[Stored items]

-- ==== Sys2Proof/Tests/Slice0.lean ====
section
/-! SUPPORT. Tests of single commands, most of them steps of the manual's worked examples, the well-formedness smoke tests,
and for each statement with hypotheses a witness that meets them, at the boundaries of its clauses. -/

namespace Sys2Proof.Tests

set_option Elab.async false

open Sys2Proof.Machine Sys2Proof.Safety

/-! Small states to start from -/

/-- A channel at rest in SAFE, its code confirmed. -/
def resting (code : Code) : ChannelRecord :=
  { ChannelRecord.reset with state := .safe, target := code, present := code, fallback := code, confirmed := some code }

/-- A LIVE channel at rest. -/
def live (code : Code) : ChannelRecord :=
  { ChannelRecord.reset with state := .live, target := code, present := code, confirmed := some code }

/-- A channel whose slot was found ABSENT. -/
def absentChannel : ChannelRecord := { ChannelRecord.reset with state := .unavailable }

/-- A lease. -/
def lent (p : Port) (duration remaining : Nat) : LeaseRecord :=
  { held := some { holder := p, duration := duration, remaining := remaining, warned := false }, waiters := [] }

/-- A port whose frame has just opened. -/
def openPort (rank : BitVec 2) : PortRecord :=
  { PortRecord.reset with phase := .request, rank := rank, csLow := true }

/-- RUNNING, SLOT0 to SLOT2 PRESENT, SLOT3 ABSENT, every channel at rest in SAFE, a frame open on every port; the ranks are
HP0 = 1, HP1 = 0 and HP2 = 2, as the manual's examples take them. -/
def idle : State :=
  { State.reset with
    inReset := false
    devicePhase := .running
    timeCount := 1000
    channels := Table.ofFn (fun c => if c.val < 12 then resting 0 else absentChannel)
    ports := Table.ofFn (fun p => openPort (if p.val = 0 then 1 else if p.val = 1 then 0 else 2))
    slots := Table.ofFn (fun k =>
      if k.val < 3 then { state := .present, revision := some 0x11 } else { state := .absent, revision := none })
    linkPhase := .idle }

/-- The state after a command; a stop leaves the state, and no command stops. -/
def after (i : Instr) (s : State) : State :=
  match exec i s with
  | .next t => t
  | _ => s

/-- The reply a port shifts out. -/
def reply (s : State) (p : Port) : Option Reply := (s.port p).sending

/-- The records a host's queue holds, as kind, channel, reason and tag. -/
def records (s : State) (p : Port) : List (EventKind × Byte × Byte × Word) :=
  (s.event p).queue.map (fun r => (r.kind, r.channel, r.reason, r.tag))

/-! Well-formedness: an ill-formed term for each check -/

theorem test_wellFormed_arguments_refused : Instr.wellFormed (.nop 0 (List.replicate 256 0)) = false := by
  decide +kernel

theorem test_wellFormed_arguments_accepted : Instr.wellFormed (.nop 0 (List.replicate 255 0)) = true := by
  decide +kernel

theorem test_wellFormed_goodCheck_refused : Instr.wellFormed (.badCommand 0 0x10 [] 0x80) = false := by decide +kernel

theorem test_wellFormed_badCheck_accepted : Instr.wellFormed (.badCommand 0 0x10 [] 0x81) = true := by decide +kernel

theorem test_wellFormed_wholeRequest_refused : Instr.wellFormed (.frameCut 0 [0x10, 0x00, 0x80]) = false := by
  decide +kernel

theorem test_wellFormed_cutRequest_accepted : Instr.wellFormed (.frameCut 0 [0x10, 0x00]) = true := by decide +kernel

/-! The step and the word of a table row -/

theorem test_step_idles : step State.reset = .next State.reset := rfl

theorem test_step_takes_front :
    step { idle with pending := [.faultAssertion, .faultRelease] } =
      exec .faultAssertion { idle with pending := [.faultRelease] } := rfl

theorem test_no_word_spells : decodeTableWord 16 0x10 = none ∧ idle.withFetchWord 16 0x10 = idle := by decide +kernel

/-! Check values (R138's worked values) -/

theorem test_check_nop : requestBytes .nop [] = [0x10, 0x00, 0x80] := by decide +kernel

theorem test_check_readStatus : requestBytes .readStatus [] = [0x11, 0x00, 0x95] := by decide +kernel

theorem test_check_ok_reply : (Reply.bare .ok).bytes = [0x00, 0x00, 0xD7] := by decide +kernel

/-! The commands of the port -/

theorem test_nop : reply (after (.nop 0 []) idle) 0 = some { status := .ok, data := [] } := by decide +kernel

/-- Byte by byte from R157: RUNNING, rank 2, nothing held, waited for, staged, armed or queued, interrupt disabled. -/
theorem test_readStatus :
    reply (after (.readStatus 2 []) idle) 2 =
      some { status := .ok, data := [1, 2, 0, 0, 0, 0, 0, 0, 0, 0, 0, 0, 0] } := by decide +kernel

/-- Byte by byte from R150: SLOT0 to SLOT2 PRESENT is the mask 07h, and the ABSENT slot shows FFh. -/
theorem test_readIdent :
    reply (after (.readIdent 1 []) idle) 1 =
      some { status := .ok, data := [0x44, 0x31, 0x60, 0x01, 0x07, 0x11, 0x11, 0x11, 0xFF] } := by decide +kernel

theorem test_repeatReply_empty : reply (after (.repeatReply 0 []) idle) 0 = some { status := .noReply, data := [] } := by
  decide +kernel

/-- A refusal by its block is stored too (R142) and repeated byte for byte. -/
theorem test_repeatReply_stored :
    reply (after (.repeatReply 0 [])
      (idle.setPort 0 { openPort 1 with store := some { status := .nothingStaged, data := [] } })) 0 =
      some { status := .nothingStaged, data := [] } := by decide +kernel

PROBLEM: Retype the records above so that nothing differs from the original.

SOLUTION TO THE PROBLEM:
-- ==== Sys2Proof/Tests/Slice0.lean ====
section
/-! SUPPORT. Tests of single commands, most of them steps of the manual's worked examples, the well-formedness smoke tests,
and for each statement with hypotheses a witness that meets them, at the boundaries of its clauses. -/

namespace Sys2Proof.Tests

set_option Elab.async false

open Sys2Proof.Machine Sys2Proof.Safety

/-! Small states to start from -/

/-- A channel at rest in SAFE, its code confirmed. -/
def resting (code : Code) : ChannelRecord :=
  { ChannelRecord.reset with state := .safe, target := code, present := code, fallback := code, confirmed := some code }

/-- A LIVE channel at rest. -/
def live (code : Code) : ChannelRecord :=
  { ChannelRecord.reset with state := .live, target := code, present := code, confirmed := some code }

/-- A channel whose slot was found ABSENT. -/
def absentChannel : ChannelRecord := { ChannelRecord.reset with state := .unavailable }

/-- A lease. -/
def lent (p : Port) (duration remaining : Nat) : LeaseRecord :=
  { held := some { holder := p, duration := duration, remaining := remaining, warned := false }, waiters := [] }

/-- A port whose frame has just opened. -/
def openPort (rank : BitVec 2) : PortRecord :=
  { PortRecord.reset with phase := .request, rank := rank, csLow := true }

/-- RUNNING, SLOT0 to SLOT2 PRESENT, SLOT3 ABSENT, every channel at rest in SAFE, a frame open on every port; the ranks are
HP0 = 1, HP1 = 0 and HP2 = 2, as the manual's examples take them. -/
def idle : State :=
  { State.reset with
    inReset := false
    devicePhase := .running
    timeCount := 1000
    channels := Table.ofFn (fun c => if c.val < 12 then resting 0 else absentChannel)
    ports := Table.ofFn (fun p => openPort (if p.val = 0 then 1 else if p.val = 1 then 0 else 2))
    slots := Table.ofFn (fun k =>
      if k.val < 3 then { state := .present, revision := some 0x11 } else { state := .absent, revision := none })
    linkPhase := .idle }

/-- The state after a command; a stop leaves the state, and no command stops. -/
def after (i : Instr) (s : State) : State :=
  match exec i s with
  | .next t => t
  | _ => s

/-- The reply a port shifts out. -/
def reply (s : State) (p : Port) : Option Reply := (s.port p).sending

/-- The records a host's queue holds, as kind, channel, reason and tag. -/
def records (s : State) (p : Port) : List (EventKind × Byte × Byte × Word) :=
  (s.event p).queue.map (fun r => (r.kind, r.channel, r.reason, r.tag))

/-! Well-formedness: an ill-formed term for each check -/

theorem test_wellFormed_arguments_refused : Instr.wellFormed (.nop 0 (List.replicate 256 0)) = false := by
  decide +kernel

theorem test_wellFormed_arguments_accepted : Instr.wellFormed (.nop 0 (List.replicate 255 0)) = true := by
  decide +kernel

theorem test_wellFormed_goodCheck_refused : Instr.wellFormed (.badCommand 0 0x10 [] 0x80) = false := by decide +kernel

theorem test_wellFormed_badCheck_accepted : Instr.wellFormed (.badCommand 0 0x10 [] 0x81) = true := by decide +kernel

theorem test_wellFormed_wholeRequest_refused : Instr.wellFormed (.frameCut 0 [0x10, 0x00, 0x80]) = false := by
  decide +kernel

theorem test_wellFormed_cutRequest_accepted : Instr.wellFormed (.frameCut 0 [0x10, 0x00]) = true := by decide +kernel

/-! The step and the word of a table row -/

theorem test_step_idles : step State.reset = .next State.reset := rfl

theorem test_step_takes_front :
    step { idle with pending := [.faultAssertion, .faultRelease] } =
      exec .faultAssertion { idle with pending := [.faultRelease] } := rfl

theorem test_no_word_spells : decodeTableWord 16 0x10 = none ∧ idle.withFetchWord 16 0x10 = idle := by decide +kernel

/-! Check values (R138's worked values) -/

theorem test_check_nop : requestBytes .nop [] = [0x10, 0x00, 0x80] := by decide +kernel

theorem test_check_readStatus : requestBytes .readStatus [] = [0x11, 0x00, 0x95] := by decide +kernel

theorem test_check_ok_reply : (Reply.bare .ok).bytes = [0x00, 0x00, 0xD7] := by decide +kernel

/-! The commands of the port -/

theorem test_nop : reply (after (.nop 0 []) idle) 0 = some { status := .ok, data := [] } := by decide +kernel

/-- Byte by byte from R157: RUNNING, rank 2, nothing held, waited for, staged, armed or queued, interrupt disabled. -/
theorem test_readStatus :
    reply (after (.readStatus 2 []) idle) 2 =
      some { status := .ok, data := [1, 2, 0, 0, 0, 0, 0, 0, 0, 0, 0, 0, 0] } := by decide +kernel

/-- Byte by byte from R150: SLOT0 to SLOT2 PRESENT is the mask 07h, and the ABSENT slot shows FFh. -/
theorem test_readIdent :
    reply (after (.readIdent 1 []) idle) 1 =
      some { status := .ok, data := [0x44, 0x31, 0x60, 0x01, 0x07, 0x11, 0x11, 0x11, 0xFF] } := by decide +kernel

theorem test_repeatReply_empty : reply (after (.repeatReply 0 []) idle) 0 = some { status := .noReply, data := [] } := by
  decide +kernel

/-- A refusal by its block is stored too (R142) and repeated byte for byte. -/
theorem test_repeatReply_stored :
    reply (after (.repeatReply 0 [])
      (idle.setPort 0 { openPort 1 with store := some { status := .nothingStaged, data := [] } })) 0 =
      some { status := .nothingStaged, data := [] } := by decide +kernel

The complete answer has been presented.